The Emory University scientists were examining offspring inheritance of a parent’s exposure to trauma. Or, simply put, trauma that transverses generations.
They found that two successive generations (children and grandchildren) exhibited behavioral sensitivity to the odor, with an enhanced representation of the odorant receptor’s pathway.
The offspring weren’t conditioned to fear the odor, nor did they learn the behavior from the conditioned male parent because they were separated. Evidence indicated the odor fear was passed biologically, with epigenetic marks that might be the basis for the inheritance.
The study was published in 2013 in Nature America.
Similar links are beginning to be established in humans.

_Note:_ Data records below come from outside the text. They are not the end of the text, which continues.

-- ==== Sys2Proof/Laws/Memory.lean ====
section
/-! SUPPORT. The frame buffer's memory: what a read after a write gives, and that a write keeps the canonical form. -/

namespace Sys2Proof.Machine

@[simp] theorem Memory.read_nil (x : Nat) : Memory.read [] x = none := rfl

/-- A read after a write to the same place gives the value written. -/
@[simp] theorem Memory.read_write_same (m : Memory) (x : Nat) (v : Byte) : (m.write x v).read x = some v := by
  induction m with
  | nil => simp [Memory.write, Memory.read]
  | cons c m ih =>
    obtain ⟨a, b⟩ := c
    simp only [Memory.write]
    split
    · simp [Memory.read]
    · split
      · simp [Memory.read]
      · next h => simp [Memory.read, h, ih]

/-- A write leaves every other place alone. -/
theorem Memory.read_write_other (m : Memory) {x y : Nat} (v : Byte) (h : y ≠ x) :
    (m.write x v).read y = m.read y := by
  induction m with
  | nil => simp [Memory.write, Memory.read, h]
  | cons c m ih =>
    obtain ⟨a, b⟩ := c
    simp only [Memory.write]
    split
    · simp [Memory.read, h]
    · split
      · next hx => subst hx; simp [Memory.read, h]
      · simp [Memory.read, ih]

/-- Every cell after a write is a cell from before or the one written. -/
theorem Memory.mem_write (m : Memory) (x : Nat) (v : Byte) (c : Host.Cell) (h : c ∈ m.write x v) :
    c = (x, v) ∨ c ∈ m := by
  induction m with
  | nil => simpa [Memory.write] using h
  | cons d m ih =>
    obtain ⟨a, b⟩ := d
    simp only [Memory.write] at h
    split at h
    · simpa using h
    · split at h
      · rcases List.mem_cons.mp h with h | h
        · exact .inl h
        · exact .inr (List.mem_cons_of_mem _ h)
      · rcases List.mem_cons.mp h with h | h
        · exact .inr (h ▸ List.mem_cons_self)
        · exact (ih h).imp_right (List.mem_cons_of_mem _)

/-- A write keeps the addresses strictly rising. -/
theorem Memory.wf_write {m : Memory} (h : m.wf) (x : Nat) (v : Byte) : (m.write x v).wf := by
  induction m with
  | nil => simp [Memory.wf, Memory.write]
  | cons d m ih =>
    obtain ⟨a, b⟩ := d
    obtain ⟨hd, hm⟩ := List.pairwise_cons.mp h
    simp only [Memory.write]
    split
    · next hx =>
      refine List.pairwise_cons.mpr ⟨fun c hc => ?_, h⟩
      rcases List.mem_cons.mp hc with rfl | hc
      · exact hx
      · exact lt_trans hx (hd c hc)
    · split
      · next hx => subst hx; exact List.pairwise_cons.mpr ⟨hd, hm⟩
      · refine List.pairwise_cons.mpr ⟨fun c hc => ?_, ih hm⟩
        rcases Memory.mem_write m x v c hc with rfl | hc
        · simp; omega
        · exact hd c hc

/-- What `MemRead` gives, in terms of single reads (R52). -/
theorem Memory.readRange_eq_some {m : Memory} {a n : Nat} {bs : List Byte} :
    m.readRange a n = some bs ↔ bs.length = n ∧ ∀ i, i < n → m.read (a + i) = bs[i]? := by
  induction n generalizing a bs with
  | zero => cases bs <;> simp [Memory.readRange]
  | succ n ih =>
    constructor
    · intro h
      simp only [Memory.readRange] at h
      split at h
      · next b cs hb hcs =>
        obtain ⟨hl, hr⟩ := ih.mp hcs
        cases h
        refine ⟨by simp [hl], fun i hi => ?_⟩
        cases i with
        | zero => simpa using hb
        | succ i => simpa [Nat.add_assoc, Nat.add_comm 1] using hr i (by omega)
      · cases h
    · rintro ⟨hl, hr⟩
      cases bs with
      | nil => simp at hl
      | cons b cs =>
        have hb : m.read a = some b := by simpa using hr 0 (by omega)
        have hcs : m.readRange (a + 1) n = some cs :=
          ih.mpr ⟨by simpa using hl, fun i hi => by
            simpa [Nat.add_assoc, Nat.add_comm 1] using hr (i + 1) (by omega)⟩
        simp [Memory.readRange, hb, hcs]

/-- The cells at addresses `a, a+1, …` that hold the bytes `bs`. -/
def Memory.ofBytes : Nat → List Byte → Memory
  | _, [] => []
  | a, b :: bs => (a, b) :: Memory.ofBytes (a + 1) bs

theorem Memory.read_ofBytes (a : Nat) (bs : List Byte) (x : Nat) :
    (Memory.ofBytes a bs).read x = if a ≤ x then bs[x - a]? else none := by
  induction bs generalizing a with
  | nil => simp [Memory.ofBytes]
  | cons b bs ih =>
    simp only [Memory.ofBytes, Memory.read, ih]
    rcases Nat.lt_trichotomy x a with h | h | h
    · have h1 : x ≠ a := by omega
      have h2 : ¬ a ≤ x := by omega
      have h3 : ¬ a + 1 ≤ x := by omega
      simp [h1, h2, h3]
    · simp [h]
    · have h1 : x ≠ a := by omega
      have h2 : a ≤ x := by omega
      have h3 : a + 1 ≤ x := by omega
      obtain ⟨k, rfl⟩ : ∃ k, x = a + 1 + k := ⟨x - (a + 1), by omega⟩
      have h4 : a + 1 + k - (a + 1) = k := by omega
      have h5 : a + 1 + k - a = k + 1 := by omega
      simp [h1, h2, h4, h5]

/-- Appending at the first free address puts a new cell at the end. -/
theorem Memory.write_ofBytes (a : Nat) (bs : List Byte) (v : Byte) :
    (Memory.ofBytes a bs).write (a + bs.length) v = Memory.ofBytes a (bs ++ [v]) := by
  induction bs generalizing a with
  | nil => simp [Memory.ofBytes, Memory.write]
  | cons b bs ih =>
    have h1 : ¬ a + (bs.length + 1) < a := by omega
    have h2 : a + (bs.length + 1) ≠ a := by omega
    have h3 : a + (bs.length + 1) = a + 1 + bs.length := by omega
    simp [Memory.ofBytes, Memory.write, h1]
    rw [h3, ih]

theorem Memory.addresses_ofBytes (a : Nat) (bs : List Byte) :
    (Memory.ofBytes a bs).map (·.1) = List.range' a bs.length := by
  induction bs generalizing a with
  | nil => rfl
  | cons b bs ih => simp [Memory.ofBytes, ih, List.range'_succ]

/-- A memory whose addresses are `a .. a+n-1` is that of its bytes. -/
theorem Memory.eq_ofBytes {m : Memory} {a n : Nat} (h : m.map (·.1) = List.range' a n) :
    m = Memory.ofBytes a (m.map (·.2)) := by
  induction m generalizing a n with
  | nil => rfl
  | cons c m ih =>
    cases n with
    | zero => simp at h
    | succ n =>
      simp only [List.map_cons, List.range'_succ, List.cons.injEq] at h
      obtain ⟨h1, h2⟩ := h
      have := ih h2
      simp only [List.map_cons, Memory.ofBytes, ← h1]
      rw [h1]
      exact congrArg₂ _ (by rw [← h1]) this

/-- The empty memory, which is what construction and the frame reset leave, is in canonical form. -/
theorem Memory.wf_nil : Memory.wf [] := List.Pairwise.nil

/-- The memory after reset is in canonical form. -/
theorem Memory.wf_reset : State.reset.buf.wf := Memory.wf_nil

/-- A memory that holds exactly the addresses below `n` is that of its bytes. -/
theorem Memory.eq_ofBytes_range {m : Memory} {n : Nat} (h : m.map (·.1) = List.range n) :
    m = Memory.ofBytes 0 (m.map (·.2)) := by
  rw [List.range_eq_range'] at h
  exact Memory.eq_ofBytes h

/-- An append to a memory that holds exactly the addresses below `n` (R51). -/
theorem Memory.addresses_write_range {m : Memory} {n : Nat} (b : Byte) (h : m.map (·.1) = List.range n) :
    (m.write n b).map (·.1) = List.range (n + 1) := by
  have hl : (m.map (·.2)).length = n := by simpa using congrArg List.length h
  have hw := Memory.write_ofBytes 0 (m.map (·.2)) b
  rw [hl, Nat.zero_add] at hw
  rw [Memory.eq_ofBytes_range h, hw, Memory.addresses_ofBytes, List.range_eq_range']
  simp [hl]

/-- A read below `n` of a memory that holds exactly the addresses below `n` (R52). -/
theorem Memory.readRange_of_range {m : Memory} {n a k : Nat} (h : m.map (·.1) = List.range n) (hk : a + k ≤ n) :
    m.readRange a k = some (((m.map (·.2)).drop a).take k) := by
  have hl : m.length = n := by simpa using congrArg List.length h
  rw [Memory.readRange_eq_some]
  refine ⟨by simp; omega, fun i hi => ?_⟩
  conv_lhs => rw [Memory.eq_ofBytes_range h, Memory.read_ofBytes]
  simp at hi ⊢
  rw [List.getElem?_take]
  simp; omega

end Sys2Proof.Machine
end

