-- ==== Sys2Proof/Tests/Slice0.lean ====
section
/-! SUPPORT. Small tests of one step each, with values from the vectors of 95_test_vectors.md (their names stand in the
comments), the smoke tests of the well-formedness checks, decoding, and the witnesses for the statements' hypotheses. -/

namespace Sys2Proof.Tests

open Sys2Proof.Machine

/-! ### States -/

/-- The outcome is a next state with the property. -/
def nextHas (o : Host.Outcome State Fault Refusal) (p : State → Bool) : Bool :=
  match o with
  | .next t => p t
  | _ => false

/-- A state of the reference profile with the buffer `bs`. -/
def mid (st : ParseState) (bs : List Byte) (fl : Flags) (hl : Nat) (dl : Word16) (hi di ci : Nat) : State :=
  { State.reset with
    state := st, buf := Memory.ofBytes 0 bs, bufLen := bs.length
    flags := fl, hdrLen := hl, dataLen := dl, hdrIdx := hi, dataIdx := di, crcIdx := ci }

/-- Three leader bytes counted outside a frame (F1, byte 2). -/
def idle3 : State := { State.reset with run := 3 }
/-- After the sync (S1, byte 3). -/
def sync : State := { State.reset with state := .readControlWord }
/-- After the first control-word byte of F5 (byte 4). -/
def cw1 : State := mid .readControlWord [0xE0] 0 0 0 1 0 0
/-- After the first control-word byte of S1 (byte 4). -/
def cw1Zero : State := mid .readControlWord [0x00] 0 0 0 1 0 0
/-- After the first data-length byte of L1b (byte 6). -/
def hdr3 : State := mid .readHeader [0x10, 0x03, 0x00] 0x003 4 0 3 0 0
/-- After the header of L1b (byte 7). -/
def dat0 : State := mid .readData [0x10, 0x03, 0x00, 0x02] 0x003 4 2 4 0 0
/-- Before the last data byte of a frame without checksum: flags `0x002`, two data bytes. -/
def dat1 : State := mid .readData [0xE0, 0x02, 0x00, 0x02, 0xAA] 0x002 4 2 4 1 0
/-- Before the last trailer byte of S2 (byte 8). -/
def crc3 : State := mid .readChecksum [0xF0, 0x01, 0x22, 0x62, 0xC3] 0x001 2 0 2 0 3
/-- A whole frame in the buffer (S2). -/
def whole : State := mid .readChecksum [0xF0, 0x01, 0x22, 0x62, 0xC3, 0xD4] 0x001 2 0 2 0 4
/-- Profile `P_SMALL`, flags `0x438` (header length 11, as in F4): eight header bytes taken. -/
def atBound : State :=
  { mid .readHeader [0x3C, 0x3C, 0, 0, 0, 0, 0, 0] 0x438 11 0 8 0 0 with cfg := Cfg.pSmall }
/-- The same one byte earlier. -/
def belowBound : State :=
  { mid .readHeader [0x3C, 0x3C, 0, 0, 0, 0, 0] 0x438 11 0 7 0 0 with cfg := Cfg.pSmall }
/-- A state with the given inputs waiting. -/
def given (s : State) (inp : List Input) : State := { s with input := inp }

A team of researchers studied 32 Holocaust survivors — interned in a concentration camp, witnessed or experienced torture, or had to flee or hide during World War II — and their adult children for biological effects of stress.
The scientists compared them against demographically similar control subjects who lived outside of Europe during the war, meaning they weren’t exposed to trauma from the Holocaust.
They found genetic alterations associated with Holocaust trauma present in both parents and their children that couldn’t be attributed to the offspring’s own traumatic experiences or psychopathology.
Morris, the OSU-Tulsa regents professor involved with the ABCD study, described ACEs as more of a social problem. A person can’t “catch them” like a sickness by talking about them, she said.
Openly dealing with ACEs rather than repressing trauma is a means to heal and recover. A public health and prevention approach, along with policy changes, are keys to halt the spread of ACEs, she said.
“So the science is really an important part of the story here. Why? Because it predicts these health and behavioral outcomes better than almost any other measure we have,” Morris said. “And the root of it is family dysfunction and things that we know — it’s difficult — but we know how to target and help families. Through resources. Through building good parenting skills and relationships.
“It’s not like a communicable disease. It’s a thing we can fix.”